■ Task to carry out ■
Each entry must be written out again exactly as it stands.

■ Excerpted records ■
-- ==== Sys2Proof/Machine/Frames.lean ====
section
/-! DEFINITION. The response word and the two bus frames as operations run alone (R65, R67, R106; log 12). -/

namespace Sys2Proof.Machine

/-- `RESP`: one word is appended to the response history (R44, R106). DESIGN CHOICE: run alone, also a word whose fields R106
and R241 never put together is appended as it stands (log 30). -/
def execResp (op : BitVec 4) (code : BitVec 3) (found : BitVec 1) (info0 info1 : Word) (s : State) :
    Host.Outcome State Fault Refusal :=
  .next { s with resp := s.resp ++ [responseWord op code found info0 info1] }

/-- `BUSRD`: a bus read to which the chip answers the operand's 32 bytes: the bank is filled whole and the frame logged
(R65, R107). No entry of `env.rdAnswers` is used: the operand is the draw. -/
def execBusrd (frame : BitVec 256) (s : State) : Host.Outcome State Fault Refusal :=
  .next ((s.setBank .alone (some (unpackRead (readFrameOf frame)))).logBus (.rd (readFrameOf frame)))

/-- `BUSWR`: the write transaction of the operand's 14 bytes (R67, R108). A failure belongs to no command, so it sets
`fault` and no more, as in R245; the bank holds no value then (R69). -/
def execBuswr (frame : BitVec 112) (s : State) : Host.Outcome State Fault Refusal :=
  .next (match busWriteFrame (writeFrameOf frame) s with
    | (s1, true) => s1
    | (s1, false) => { s1.setBank .alone none with fault := true })

end Sys2Proof.Machine
end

■ Answer section ■
-- ==== Sys2Proof/Machine/Frames.lean ====
section
/-! DEFINITION. The response word and the two bus frames as operations run alone (R65, R67, R106; log 12). -/

namespace Sys2Proof.Machine

/-- `RESP`: one word is appended to the response history (R44, R106). DESIGN CHOICE: run alone, also a word whose fields R106
and R241 never put together is appended as it stands (log 30). -/
def execResp (op : BitVec 4) (code : BitVec 3) (found : BitVec 1) (info0 info1 : Word) (s : State) :
    Host.Outcome State Fault Refusal :=
  .next { s with resp := s.resp ++ [responseWord op code found info0 info1] }

/-- `BUSRD`: a bus read to which the chip answers the operand's 32 bytes: the bank is filled whole and the frame logged
(R65, R107). No entry of `env.rdAnswers` is used: the operand is the draw. -/
def execBusrd (frame : BitVec 256) (s : State) : Host.Outcome State Fault Refusal :=
  .next ((s.setBank .alone (some (unpackRead (readFrameOf frame)))).logBus (.rd (readFrameOf frame)))

/-- `BUSWR`: the write transaction of the operand's 14 bytes (R67, R108). A failure belongs to no command, so it sets
`fault` and no more, as in R245; the bank holds no value then (R69). -/
def execBuswr (frame : BitVec 112) (s : State) : Host.Outcome State Fault Refusal :=
  .next (match busWriteFrame (writeFrameOf frame) s with
    | (s1, true) => s1
    | (s1, false) => { s1.setBank .alone none with fault := true })

end Sys2Proof.Machine
end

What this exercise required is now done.